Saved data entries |
@[simp] theorem State.putBit_power (s : State) (f : Fld) (i : Nat) (b : Bool) : (s.putBit f i b).power = s.power := by
  unfold State.putBit
  split
  · exact State.setBit_power _ _ _
  · exact State.clrBit_power _ _ _

@[simp] theorem State.putBit_i3c (s : State) (f : Fld) (i : Nat) (b : Bool) : (s.putBit f i b).i3c = s.i3c := by
  unfold State.putBit
  split
  · exact State.setBit_i3c _ _ _
  · exact State.clrBit_i3c _ _ _

@[simp] theorem State.putBit_tap (s : State) (f : Fld) (i : Nat) (b : Bool) : (s.putBit f i b).tap = s.tap := by
  unfold State.putBit
  split
  · exact State.setBit_tap _ _ _
  · exact State.clrBit_tap _ _ _

@[simp] theorem State.putBit_ul (s : State) (f : Fld) (i : Nat) (b : Bool) : (s.putBit f i b).ul = s.ul := by
  unfold State.putBit
  split
  · exact State.setBit_ul _ _ _
  · exact State.clrBit_ul _ _ _

@[simp] theorem State.putBit_rgl (s : State) (f : Fld) (i : Nat) (b : Bool) : (s.putBit f i b).rgl = s.rgl := by
  unfold State.putBit
  split
  · exact State.setBit_rgl _ _ _
  · exact State.clrBit_rgl _ _ _

@[simp] theorem State.putBit_tiles (s : State) (f : Fld) (i : Nat) (b : Bool) : (s.putBit f i b).tiles = s.tiles := by
  unfold State.putBit
  split
  · exact State.setBit_tiles _ _ _
  · exact State.clrBit_tiles _ _ _

@[simp] theorem State.putBit_ppl (s : State) (f : Fld) (i : Nat) (b : Bool) : (s.putBit f i b).ppl = s.ppl := by
  unfold State.putBit
  split
  · exact State.setBit_ppl _ _ _
  · exact State.clrBit_ppl _ _ _

@[simp] theorem State.putBit_kvl (s : State) (f : Fld) (i : Nat) (b : Bool) : (s.putBit f i b).kvl = s.kvl := by
  unfold State.putBit
  split
  · exact State.setBit_kvl _ _ _
  · exact State.clrBit_kvl _ _ _

@[simp] theorem State.putBit_belt (s : State) (f : Fld) (i : Nat) (b : Bool) : (s.putBit f i b).belt = s.belt := by
  unfold State.putBit
  split
  · exact State.setBit_belt _ _ _
  · exact State.clrBit_belt _ _ _

@[simp] theorem State.putBit_ring (s : State) (f : Fld) (i : Nat) (b : Bool) : (s.putBit f i b).ring = s.ring := by
  unfold State.putBit
  split
  · exact State.setBit_ring _ _ _
  · exact State.clrBit_ring _ _ _

@[simp] theorem State.putBit_free (s : State) (f : Fld) (i : Nat) (b : Bool) : (s.putBit f i b).free = s.free := by
  unfold State.putBit
  split
  · exact State.setBit_free _ _ _
  · exact State.clrBit_free _ _ _

@[simp] theorem State.putBit_pending (s : State) (f : Fld) (i : Nat) (b : Bool) : (s.putBit f i b).pending = s.pending := by
  unfold State.putBit
  split
  · exact State.setBit_pending _ _ _
  · exact State.clrBit_pending _ _ _

/-! ## Frames of journal records and events: they touch the registers, the journal, and the interrupts sent -/

theorem State.jrnPush_pairCap (s : State) (r : JRec) : (s.jrnPush r).pairCap = s.pairCap :=
  (congrArg State.pairCap (Eq.refl (s.jrnPush r))).trans (Eq.refl _)

theorem State.jrnDrop_pairCap (s : State) (n : Nat) : (s.jrnDrop n).pairCap = s.pairCap := by
  unfold State.jrnDrop
  rw [State.raise_pairCap, State.addFld_pairCap]

theorem State.jrnReportDropped_pairCap (s : State) : s.jrnReportDropped.pairCap = s.pairCap := by
  unfold State.jrnReportDropped
  split
  · exact Eq.refl _
  · exact State.jrnPush_pairCap _ _

@[simp] theorem State.journal_pairCap (s : State) (type source : Nat) (payload : BitVec 288) :
    (s.journal type source payload).pairCap = s.pairCap := by
  unfold State.journal
  dsimp only
  split
  · split
    · exact State.jrnPush_pairCap _ _
    · split
      · exact State.raise_pairCap _ _
      · split
        · exact (State.jrnPush_pairCap _ _).trans (State.jrnDrop_pairCap _ _)
        · exact State.jrnDrop_pairCap _ _
  · split
    · exact (State.jrnDrop_pairCap _ _).trans (State.jrnReportDropped_pairCap _)
    · exact (State.jrnPush_pairCap _ _).trans (State.jrnReportDropped_pairCap _)

theorem State.jrnEvent_pairCap (s : State) (code unit cause args : Nat) : (s.jrnEvent code unit cause args).pairCap = s.pairCap := by
  unfold State.jrnEvent
  dsimp only
  split
  · exact Eq.refl _
  · exact State.journal_pairCap _ _ _ _

theorem State.msi_pairCap (s : State) (n : Nat) : (s.msi n).pairCap = s.pairCap := by
  unfold State.msi
  split
  · exact Eq.refl _
  · split
    · exact State.raise_pairCap _ _
    · exact Eq.refl _

@[simp] theorem State.event_pairCap (s : State) (code unit cause args : Nat) : (s.event code unit cause args).pairCap = s.pairCap := by
  unfold State.event
  extract_lets sev s1 s2 s3
  have h : s3.pairCap = s.pairCap := by
    simp only [s3]
    split
    · exact (State.msi_pairCap _ _).trans ((State.setReg_pairCap _ _ _).trans (State.jrnEvent_pairCap _ _ _ _ _))
    · exact (State.setReg_pairCap _ _ _).trans (State.jrnEvent_pairCap _ _ _ _ _)
  clear_value s3
  split
  · rw [State.raise_pairCap, State.setFld_pairCap, State.setFld_pairCap, State.setFld_pairCap, h]
  · exact h

theorem State.jrnPush_pairLo (s : State) (r : JRec) : (s.jrnPush r).pairLo = s.pairLo :=
  (congrArg State.pairLo (Eq.refl (s.jrnPush r))).trans (Eq.refl _)

theorem State.jrnDrop_pairLo (s : State) (n : Nat) : (s.jrnDrop n).pairLo = s.pairLo := by
  unfold State.jrnDrop
  rw [State.raise_pairLo, State.addFld_pairLo]

theorem State.jrnReportDropped_pairLo (s : State) : s.jrnReportDropped.pairLo = s.pairLo := by
  unfold State.jrnReportDropped
  split
  · exact Eq.refl _
  · exact State.jrnPush_pairLo _ _

@[simp] theorem State.journal_pairLo (s : State) (type source : Nat) (payload : BitVec 288) :
    (s.journal type source payload).pairLo = s.pairLo := by
  unfold State.journal
  dsimp only
  split
  · split
    · exact State.jrnPush_pairLo _ _
    · split
      · exact State.raise_pairLo _ _
      · split
        · exact (State.jrnPush_pairLo _ _).trans (State.jrnDrop_pairLo _ _)
        · exact State.jrnDrop_pairLo _ _
  · split
    · exact (State.jrnDrop_pairLo _ _).trans (State.jrnReportDropped_pairLo _)
    · exact (State.jrnPush_pairLo _ _).trans (State.jrnReportDropped_pairLo _)

theorem State.jrnEvent_pairLo (s : State) (code unit cause args : Nat) : (s.jrnEvent code unit cause args).pairLo = s.pairLo := by
  unfold State.jrnEvent
  dsimp only
  split
  · exact Eq.refl _
  · exact State.journal_pairLo _ _ _ _

theorem State.msi_pairLo (s : State) (n : Nat) : (s.msi n).pairLo = s.pairLo := by
  unfold State.msi
  split
  · exact Eq.refl _
  · split
    · exact State.raise_pairLo _ _
    · exact Eq.refl _

@[simp] theorem State.event_pairLo (s : State) (code unit cause args : Nat) : (s.event code unit cause args).pairLo = s.pairLo := by
  unfold State.event
  extract_lets sev s1 s2 s3
  have h : s3.pairLo = s.pairLo := by
    simp only [s3]
    split
    · exact (State.msi_pairLo _ _).trans ((State.setReg_pairLo _ _ _).trans (State.jrnEvent_pairLo _ _ _ _ _))
    · exact (State.setReg_pairLo _ _ _).trans (State.jrnEvent_pairLo _ _ _ _ _)
  clear_value s3
  split
  · rw [State.raise_pairLo, State.setFld_pairLo, State.setFld_pairLo, State.setFld_pairLo, h]
  · exact h

theorem State.jrnPush_pins (s : State) (r : JRec) : (s.jrnPush r).pins = s.pins :=
  (congrArg State.pins (Eq.refl (s.jrnPush r))).trans (Eq.refl _)

theorem State.jrnDrop_pins (s : State) (n : Nat) : (s.jrnDrop n).pins = s.pins := by
  unfold State.jrnDrop
  rw [State.raise_pins, State.addFld_pins]

theorem State.jrnReportDropped_pins (s : State) : s.jrnReportDropped.pins = s.pins := by
  unfold State.jrnReportDropped
  split
  · exact Eq.refl _
  · exact State.jrnPush_pins _ _

@[simp] theorem State.journal_pins (s : State) (type source : Nat) (payload : BitVec 288) :
    (s.journal type source payload).pins = s.pins := by
  unfold State.journal
  dsimp only
  split
  · split
    · exact State.jrnPush_pins _ _
    · split
      · exact State.raise_pins _ _
      · split
        · exact (State.jrnPush_pins _ _).trans (State.jrnDrop_pins _ _)
        · exact State.jrnDrop_pins _ _
  · split
    · exact (State.jrnDrop_pins _ _).trans (State.jrnReportDropped_pins _)
    · exact (State.jrnPush_pins _ _).trans (State.jrnReportDropped_pins _)

theorem State.jrnEvent_pins (s : State) (code unit cause args : Nat) : (s.jrnEvent code unit cause args).pins = s.pins := by
  unfold State.jrnEvent
  dsimp only
  split
  · exact Eq.refl _
  · exact State.journal_pins _ _ _ _

theorem State.msi_pins (s : State) (n : Nat) : (s.msi n).pins = s.pins := by
  unfold State.msi
  split
  · exact Eq.refl _
  · split
    · exact State.raise_pins _ _
    · exact Eq.refl _

@[simp] theorem State.event_pins (s : State) (code unit cause args : Nat) : (s.event code unit cause args).pins = s.pins := by
  unfold State.event
  extract_lets sev s1 s2 s3
  have h : s3.pins = s.pins := by
    simp only [s3]
    split
    · exact (State.msi_pins _ _).trans ((State.setReg_pins _ _ _).trans (State.jrnEvent_pins _ _ _ _ _))
    · exact (State.setReg_pins _ _ _).trans (State.jrnEvent_pins _ _ _ _ _)
  clear_value s3
  split
  · rw [State.raise_pins, State.setFld_pins, State.setFld_pins, State.setFld_pins, h]
  · exact h

theorem State.jrnPush_boot (s : State) (r : JRec) : (s.jrnPush r).boot = s.boot :=
  (congrArg State.boot (Eq.refl (s.jrnPush r))).trans (Eq.refl _)

theorem State.jrnDrop_boot (s : State) (n : Nat) : (s.jrnDrop n).boot = s.boot := by
  unfold State.jrnDrop
  rw [State.raise_boot, State.addFld_boot]

theorem State.jrnReportDropped_boot (s : State) : s.jrnReportDropped.boot = s.boot := by
  unfold State.jrnReportDropped
  split
  · exact Eq.refl _
  · exact State.jrnPush_boot _ _

@[simp] theorem State.journal_boot (s : State) (type source : Nat) (payload : BitVec 288) :
    (s.journal type source payload).boot = s.boot := by
  unfold State.journal
  dsimp only
  split
  · split
    · exact State.jrnPush_boot _ _
    · split
      · exact State.raise_boot _ _
      · split
        · exact (State.jrnPush_boot _ _).trans (State.jrnDrop_boot _ _)
        · exact State.jrnDrop_boot _ _
  · split
    · exact (State.jrnDrop_boot _ _).trans (State.jrnReportDropped_boot _)
    · exact (State.jrnPush_boot _ _).trans (State.jrnReportDropped_boot _)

Instructions to follow | Show all lines in the records above that hold "congrArg".

Task solution |
  (congrArg State.pairCap (Eq.refl (s.jrnPush r))).trans (Eq.refl _)
  (congrArg State.pairLo (Eq.refl (s.jrnPush r))).trans (Eq.refl _)
  (congrArg State.pins (Eq.refl (s.jrnPush r))).trans (Eq.refl _)
  (congrArg State.boot (Eq.refl (s.jrnPush r))).trans (Eq.refl _)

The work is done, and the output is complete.